PROBLEM => Copy the lines exactly as they appear, starting with the first line of the records and ending with the line that contains "soundRef := le_refl _".

[Saved data entries]
§ §

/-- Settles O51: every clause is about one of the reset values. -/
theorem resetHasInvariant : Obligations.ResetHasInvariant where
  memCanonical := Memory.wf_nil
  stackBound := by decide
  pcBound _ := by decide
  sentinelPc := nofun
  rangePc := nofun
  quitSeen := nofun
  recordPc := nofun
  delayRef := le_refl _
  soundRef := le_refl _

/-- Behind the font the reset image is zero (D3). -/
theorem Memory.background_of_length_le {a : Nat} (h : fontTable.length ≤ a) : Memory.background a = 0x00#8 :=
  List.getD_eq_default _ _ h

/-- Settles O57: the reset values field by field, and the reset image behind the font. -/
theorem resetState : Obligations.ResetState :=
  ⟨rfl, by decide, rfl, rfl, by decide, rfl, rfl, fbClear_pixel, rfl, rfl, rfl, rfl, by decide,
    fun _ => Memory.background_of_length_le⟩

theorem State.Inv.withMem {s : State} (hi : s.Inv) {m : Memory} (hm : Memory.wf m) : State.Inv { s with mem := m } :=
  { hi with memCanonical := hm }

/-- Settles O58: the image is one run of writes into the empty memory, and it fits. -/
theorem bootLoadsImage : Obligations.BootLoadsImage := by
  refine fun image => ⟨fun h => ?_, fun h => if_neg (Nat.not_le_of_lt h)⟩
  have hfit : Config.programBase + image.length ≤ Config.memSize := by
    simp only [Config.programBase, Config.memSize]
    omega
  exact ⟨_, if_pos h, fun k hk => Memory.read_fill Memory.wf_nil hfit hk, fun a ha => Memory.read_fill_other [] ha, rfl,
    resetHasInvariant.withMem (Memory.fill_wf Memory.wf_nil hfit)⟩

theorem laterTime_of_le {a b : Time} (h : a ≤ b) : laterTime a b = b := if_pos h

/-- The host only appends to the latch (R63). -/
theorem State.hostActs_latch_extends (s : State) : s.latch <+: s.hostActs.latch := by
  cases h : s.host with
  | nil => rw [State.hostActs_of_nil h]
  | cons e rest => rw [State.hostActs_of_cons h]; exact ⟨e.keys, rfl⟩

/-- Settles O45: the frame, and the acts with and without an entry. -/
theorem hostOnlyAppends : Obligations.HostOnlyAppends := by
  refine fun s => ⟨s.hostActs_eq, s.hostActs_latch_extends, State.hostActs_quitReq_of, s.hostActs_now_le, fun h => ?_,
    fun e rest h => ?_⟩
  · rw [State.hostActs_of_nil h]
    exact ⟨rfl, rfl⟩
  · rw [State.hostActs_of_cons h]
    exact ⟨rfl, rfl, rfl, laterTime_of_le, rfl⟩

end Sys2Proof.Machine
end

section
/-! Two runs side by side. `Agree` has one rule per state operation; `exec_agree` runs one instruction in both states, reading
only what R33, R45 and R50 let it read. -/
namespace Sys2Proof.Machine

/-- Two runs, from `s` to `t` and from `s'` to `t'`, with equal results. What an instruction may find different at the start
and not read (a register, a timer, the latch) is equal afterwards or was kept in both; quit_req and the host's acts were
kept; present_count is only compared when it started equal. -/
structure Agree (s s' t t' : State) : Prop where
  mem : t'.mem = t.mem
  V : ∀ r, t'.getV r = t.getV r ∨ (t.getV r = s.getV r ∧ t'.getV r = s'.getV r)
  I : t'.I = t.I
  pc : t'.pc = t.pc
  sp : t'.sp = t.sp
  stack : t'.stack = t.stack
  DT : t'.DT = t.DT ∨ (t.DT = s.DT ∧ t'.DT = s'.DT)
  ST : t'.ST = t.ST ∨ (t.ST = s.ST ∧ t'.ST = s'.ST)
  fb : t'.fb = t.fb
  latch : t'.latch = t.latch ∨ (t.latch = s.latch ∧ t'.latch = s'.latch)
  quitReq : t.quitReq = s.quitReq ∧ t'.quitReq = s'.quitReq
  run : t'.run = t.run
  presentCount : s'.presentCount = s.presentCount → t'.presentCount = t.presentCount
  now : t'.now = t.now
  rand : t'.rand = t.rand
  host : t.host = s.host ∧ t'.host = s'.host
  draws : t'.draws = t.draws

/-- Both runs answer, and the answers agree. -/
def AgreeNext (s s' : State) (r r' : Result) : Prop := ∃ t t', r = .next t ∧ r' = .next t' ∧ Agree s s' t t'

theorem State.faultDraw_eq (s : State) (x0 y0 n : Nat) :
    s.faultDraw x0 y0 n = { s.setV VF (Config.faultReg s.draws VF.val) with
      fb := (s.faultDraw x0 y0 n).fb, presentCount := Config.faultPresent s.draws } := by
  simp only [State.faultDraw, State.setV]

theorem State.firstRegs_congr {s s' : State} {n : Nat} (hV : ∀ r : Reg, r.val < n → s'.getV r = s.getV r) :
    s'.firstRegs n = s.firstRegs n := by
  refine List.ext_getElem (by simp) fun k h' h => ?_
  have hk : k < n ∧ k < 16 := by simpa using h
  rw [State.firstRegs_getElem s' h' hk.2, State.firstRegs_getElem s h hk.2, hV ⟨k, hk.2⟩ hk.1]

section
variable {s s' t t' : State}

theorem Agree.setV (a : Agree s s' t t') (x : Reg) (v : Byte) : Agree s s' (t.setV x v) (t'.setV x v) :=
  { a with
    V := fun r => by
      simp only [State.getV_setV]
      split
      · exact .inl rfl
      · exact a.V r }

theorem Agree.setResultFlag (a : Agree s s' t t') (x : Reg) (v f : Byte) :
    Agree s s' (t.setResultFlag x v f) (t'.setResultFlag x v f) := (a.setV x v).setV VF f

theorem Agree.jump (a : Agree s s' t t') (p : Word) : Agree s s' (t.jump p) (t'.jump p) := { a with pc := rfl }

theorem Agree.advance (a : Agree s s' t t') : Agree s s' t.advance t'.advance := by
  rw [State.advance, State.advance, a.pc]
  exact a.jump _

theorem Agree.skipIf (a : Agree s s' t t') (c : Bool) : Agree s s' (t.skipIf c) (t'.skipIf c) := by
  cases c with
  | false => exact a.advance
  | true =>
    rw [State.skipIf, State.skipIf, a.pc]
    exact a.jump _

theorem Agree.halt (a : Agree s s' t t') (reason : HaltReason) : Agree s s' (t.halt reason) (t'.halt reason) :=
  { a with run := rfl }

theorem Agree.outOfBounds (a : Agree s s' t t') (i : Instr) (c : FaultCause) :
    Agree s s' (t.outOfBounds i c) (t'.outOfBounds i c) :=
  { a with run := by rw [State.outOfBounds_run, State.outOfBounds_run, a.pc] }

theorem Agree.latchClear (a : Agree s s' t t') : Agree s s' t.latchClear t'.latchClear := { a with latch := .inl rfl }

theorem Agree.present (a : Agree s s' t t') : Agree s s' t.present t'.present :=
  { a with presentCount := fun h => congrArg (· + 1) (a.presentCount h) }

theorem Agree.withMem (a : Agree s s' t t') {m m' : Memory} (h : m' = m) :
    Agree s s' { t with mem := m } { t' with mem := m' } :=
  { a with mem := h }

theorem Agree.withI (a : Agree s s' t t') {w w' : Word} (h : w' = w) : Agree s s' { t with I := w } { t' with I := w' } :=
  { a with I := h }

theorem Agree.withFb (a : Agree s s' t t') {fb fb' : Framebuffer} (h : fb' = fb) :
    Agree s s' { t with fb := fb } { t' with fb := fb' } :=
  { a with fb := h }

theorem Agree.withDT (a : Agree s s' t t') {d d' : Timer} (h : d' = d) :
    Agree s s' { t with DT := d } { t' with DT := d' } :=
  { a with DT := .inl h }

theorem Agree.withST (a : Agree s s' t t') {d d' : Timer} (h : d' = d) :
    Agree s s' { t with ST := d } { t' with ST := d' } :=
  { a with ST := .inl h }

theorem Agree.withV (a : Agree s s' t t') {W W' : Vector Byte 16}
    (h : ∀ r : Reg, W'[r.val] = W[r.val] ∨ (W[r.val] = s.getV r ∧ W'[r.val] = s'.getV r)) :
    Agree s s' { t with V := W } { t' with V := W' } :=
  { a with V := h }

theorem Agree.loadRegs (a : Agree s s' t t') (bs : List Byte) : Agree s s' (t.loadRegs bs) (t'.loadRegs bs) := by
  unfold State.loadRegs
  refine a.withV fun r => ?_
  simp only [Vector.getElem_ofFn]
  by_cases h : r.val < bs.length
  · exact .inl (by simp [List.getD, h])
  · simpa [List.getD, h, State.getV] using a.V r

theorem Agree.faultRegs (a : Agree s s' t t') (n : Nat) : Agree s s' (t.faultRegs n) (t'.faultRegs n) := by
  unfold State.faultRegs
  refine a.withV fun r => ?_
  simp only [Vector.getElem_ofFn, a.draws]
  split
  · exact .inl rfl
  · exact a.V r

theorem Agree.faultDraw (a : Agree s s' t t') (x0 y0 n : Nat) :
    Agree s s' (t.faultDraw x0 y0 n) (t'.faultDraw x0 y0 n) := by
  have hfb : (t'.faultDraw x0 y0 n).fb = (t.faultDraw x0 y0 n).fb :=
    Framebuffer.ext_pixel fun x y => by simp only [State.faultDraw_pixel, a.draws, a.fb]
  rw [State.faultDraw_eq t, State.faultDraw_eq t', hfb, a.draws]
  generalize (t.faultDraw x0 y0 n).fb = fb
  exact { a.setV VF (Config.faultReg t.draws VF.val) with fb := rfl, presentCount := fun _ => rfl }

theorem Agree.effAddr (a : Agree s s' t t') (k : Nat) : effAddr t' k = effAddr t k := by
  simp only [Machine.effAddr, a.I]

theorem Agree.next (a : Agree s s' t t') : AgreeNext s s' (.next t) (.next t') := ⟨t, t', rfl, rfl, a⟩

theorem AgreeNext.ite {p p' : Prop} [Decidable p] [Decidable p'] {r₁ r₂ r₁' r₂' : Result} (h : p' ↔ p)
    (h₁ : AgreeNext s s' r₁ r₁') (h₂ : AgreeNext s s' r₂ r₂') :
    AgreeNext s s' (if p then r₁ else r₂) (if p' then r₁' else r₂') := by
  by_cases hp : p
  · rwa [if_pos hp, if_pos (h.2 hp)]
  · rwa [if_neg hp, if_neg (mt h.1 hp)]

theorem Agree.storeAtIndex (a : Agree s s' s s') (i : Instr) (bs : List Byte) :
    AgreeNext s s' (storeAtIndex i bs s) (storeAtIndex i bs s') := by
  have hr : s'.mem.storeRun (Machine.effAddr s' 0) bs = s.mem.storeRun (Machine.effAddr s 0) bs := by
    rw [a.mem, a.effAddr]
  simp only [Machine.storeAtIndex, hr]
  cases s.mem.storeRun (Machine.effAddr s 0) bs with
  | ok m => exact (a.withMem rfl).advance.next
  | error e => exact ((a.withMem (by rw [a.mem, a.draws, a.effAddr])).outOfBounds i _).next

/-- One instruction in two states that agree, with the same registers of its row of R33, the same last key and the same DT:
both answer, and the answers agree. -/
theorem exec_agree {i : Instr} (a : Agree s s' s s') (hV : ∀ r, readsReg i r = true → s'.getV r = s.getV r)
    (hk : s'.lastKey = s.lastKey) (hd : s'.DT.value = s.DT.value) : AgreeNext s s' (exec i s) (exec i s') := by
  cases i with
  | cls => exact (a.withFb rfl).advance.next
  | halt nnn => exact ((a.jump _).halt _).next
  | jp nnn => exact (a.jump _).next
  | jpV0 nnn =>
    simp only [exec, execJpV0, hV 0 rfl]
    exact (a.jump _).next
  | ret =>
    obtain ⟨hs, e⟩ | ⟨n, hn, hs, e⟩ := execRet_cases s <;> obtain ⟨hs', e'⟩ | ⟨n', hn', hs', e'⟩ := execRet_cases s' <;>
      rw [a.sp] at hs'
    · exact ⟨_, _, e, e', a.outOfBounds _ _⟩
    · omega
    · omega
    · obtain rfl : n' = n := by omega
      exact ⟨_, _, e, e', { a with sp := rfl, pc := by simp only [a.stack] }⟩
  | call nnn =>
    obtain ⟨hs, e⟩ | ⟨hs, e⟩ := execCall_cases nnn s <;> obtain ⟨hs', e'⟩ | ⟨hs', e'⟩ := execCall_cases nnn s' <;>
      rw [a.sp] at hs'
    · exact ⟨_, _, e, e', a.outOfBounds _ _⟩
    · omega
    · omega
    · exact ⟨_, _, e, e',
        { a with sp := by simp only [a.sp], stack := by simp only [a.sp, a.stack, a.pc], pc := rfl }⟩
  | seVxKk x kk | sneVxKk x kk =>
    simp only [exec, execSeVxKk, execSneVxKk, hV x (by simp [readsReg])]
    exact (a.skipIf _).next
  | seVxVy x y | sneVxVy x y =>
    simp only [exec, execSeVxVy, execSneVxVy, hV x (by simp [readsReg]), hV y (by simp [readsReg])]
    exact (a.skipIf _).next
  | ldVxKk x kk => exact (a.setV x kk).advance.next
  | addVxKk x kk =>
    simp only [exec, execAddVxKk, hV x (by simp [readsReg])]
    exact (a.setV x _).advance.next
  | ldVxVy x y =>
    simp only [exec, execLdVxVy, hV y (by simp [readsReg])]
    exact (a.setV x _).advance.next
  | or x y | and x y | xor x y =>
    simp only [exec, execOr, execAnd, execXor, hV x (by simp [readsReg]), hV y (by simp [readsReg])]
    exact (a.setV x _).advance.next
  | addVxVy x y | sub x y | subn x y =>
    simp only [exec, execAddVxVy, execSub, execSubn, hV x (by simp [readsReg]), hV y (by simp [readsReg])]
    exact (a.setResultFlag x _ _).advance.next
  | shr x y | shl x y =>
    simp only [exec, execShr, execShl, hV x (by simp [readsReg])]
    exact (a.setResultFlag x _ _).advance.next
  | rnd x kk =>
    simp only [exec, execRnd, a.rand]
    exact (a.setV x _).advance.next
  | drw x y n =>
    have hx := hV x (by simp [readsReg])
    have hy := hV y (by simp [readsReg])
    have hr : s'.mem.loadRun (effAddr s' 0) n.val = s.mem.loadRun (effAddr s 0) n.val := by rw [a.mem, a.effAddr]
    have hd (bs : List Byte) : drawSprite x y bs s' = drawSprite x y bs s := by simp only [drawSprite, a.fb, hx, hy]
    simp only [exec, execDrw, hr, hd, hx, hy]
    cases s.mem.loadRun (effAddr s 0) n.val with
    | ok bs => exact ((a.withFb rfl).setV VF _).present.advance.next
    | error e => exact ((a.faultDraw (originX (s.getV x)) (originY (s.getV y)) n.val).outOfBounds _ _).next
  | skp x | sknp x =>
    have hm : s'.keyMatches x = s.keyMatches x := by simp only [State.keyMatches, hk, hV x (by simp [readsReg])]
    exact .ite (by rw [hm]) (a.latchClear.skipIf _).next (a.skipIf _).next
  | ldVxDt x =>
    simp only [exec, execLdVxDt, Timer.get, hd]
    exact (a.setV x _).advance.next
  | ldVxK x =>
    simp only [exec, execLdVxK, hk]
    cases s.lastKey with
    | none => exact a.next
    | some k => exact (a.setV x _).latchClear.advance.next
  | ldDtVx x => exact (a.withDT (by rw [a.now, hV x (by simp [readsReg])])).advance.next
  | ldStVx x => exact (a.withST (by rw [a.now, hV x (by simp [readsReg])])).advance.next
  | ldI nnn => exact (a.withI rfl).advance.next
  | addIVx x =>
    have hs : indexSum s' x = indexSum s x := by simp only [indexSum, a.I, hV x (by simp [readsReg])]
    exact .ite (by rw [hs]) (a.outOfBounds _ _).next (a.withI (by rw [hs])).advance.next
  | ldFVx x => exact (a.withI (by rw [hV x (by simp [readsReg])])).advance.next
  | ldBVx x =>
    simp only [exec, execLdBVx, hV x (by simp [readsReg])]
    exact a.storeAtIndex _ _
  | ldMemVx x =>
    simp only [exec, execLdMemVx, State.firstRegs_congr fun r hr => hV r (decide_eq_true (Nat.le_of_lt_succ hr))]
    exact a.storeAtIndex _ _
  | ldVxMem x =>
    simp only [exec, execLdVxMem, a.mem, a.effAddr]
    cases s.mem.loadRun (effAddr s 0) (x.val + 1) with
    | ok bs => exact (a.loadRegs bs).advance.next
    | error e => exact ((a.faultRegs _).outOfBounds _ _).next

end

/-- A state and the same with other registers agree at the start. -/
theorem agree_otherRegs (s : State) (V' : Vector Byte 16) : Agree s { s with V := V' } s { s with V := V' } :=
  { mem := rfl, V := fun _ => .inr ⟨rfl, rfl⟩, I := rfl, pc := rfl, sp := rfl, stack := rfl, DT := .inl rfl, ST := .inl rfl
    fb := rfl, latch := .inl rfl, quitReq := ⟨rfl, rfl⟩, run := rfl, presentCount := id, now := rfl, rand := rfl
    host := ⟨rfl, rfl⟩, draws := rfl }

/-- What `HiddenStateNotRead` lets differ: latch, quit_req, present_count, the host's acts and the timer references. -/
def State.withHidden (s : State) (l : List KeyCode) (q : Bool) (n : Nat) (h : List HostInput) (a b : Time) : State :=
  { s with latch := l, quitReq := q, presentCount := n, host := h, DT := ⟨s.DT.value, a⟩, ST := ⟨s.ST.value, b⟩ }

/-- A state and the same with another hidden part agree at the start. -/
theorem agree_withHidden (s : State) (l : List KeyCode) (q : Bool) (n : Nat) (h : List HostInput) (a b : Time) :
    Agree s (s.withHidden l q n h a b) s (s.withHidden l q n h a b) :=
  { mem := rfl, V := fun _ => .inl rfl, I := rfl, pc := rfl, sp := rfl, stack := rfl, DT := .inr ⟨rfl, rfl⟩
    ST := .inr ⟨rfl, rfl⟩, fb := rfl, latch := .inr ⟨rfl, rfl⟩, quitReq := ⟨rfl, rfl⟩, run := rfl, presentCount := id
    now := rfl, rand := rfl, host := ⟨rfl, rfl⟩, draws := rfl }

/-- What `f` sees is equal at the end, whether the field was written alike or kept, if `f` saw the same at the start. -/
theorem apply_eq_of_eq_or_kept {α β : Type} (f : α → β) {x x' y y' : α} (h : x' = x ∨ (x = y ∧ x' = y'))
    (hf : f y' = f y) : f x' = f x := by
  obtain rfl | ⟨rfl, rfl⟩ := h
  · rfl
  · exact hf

§ §

SOLUTION FOR THIS EXERCISE =>
/-- Settles O51: every clause is about one of the reset values. -/
theorem resetHasInvariant : Obligations.ResetHasInvariant where
  memCanonical := Memory.wf_nil
  stackBound := by decide
  pcBound _ := by decide
  sentinelPc := nofun
  rangePc := nofun
  quitSeen := nofun
  recordPc := nofun
  delayRef := le_refl _
  soundRef := le_refl _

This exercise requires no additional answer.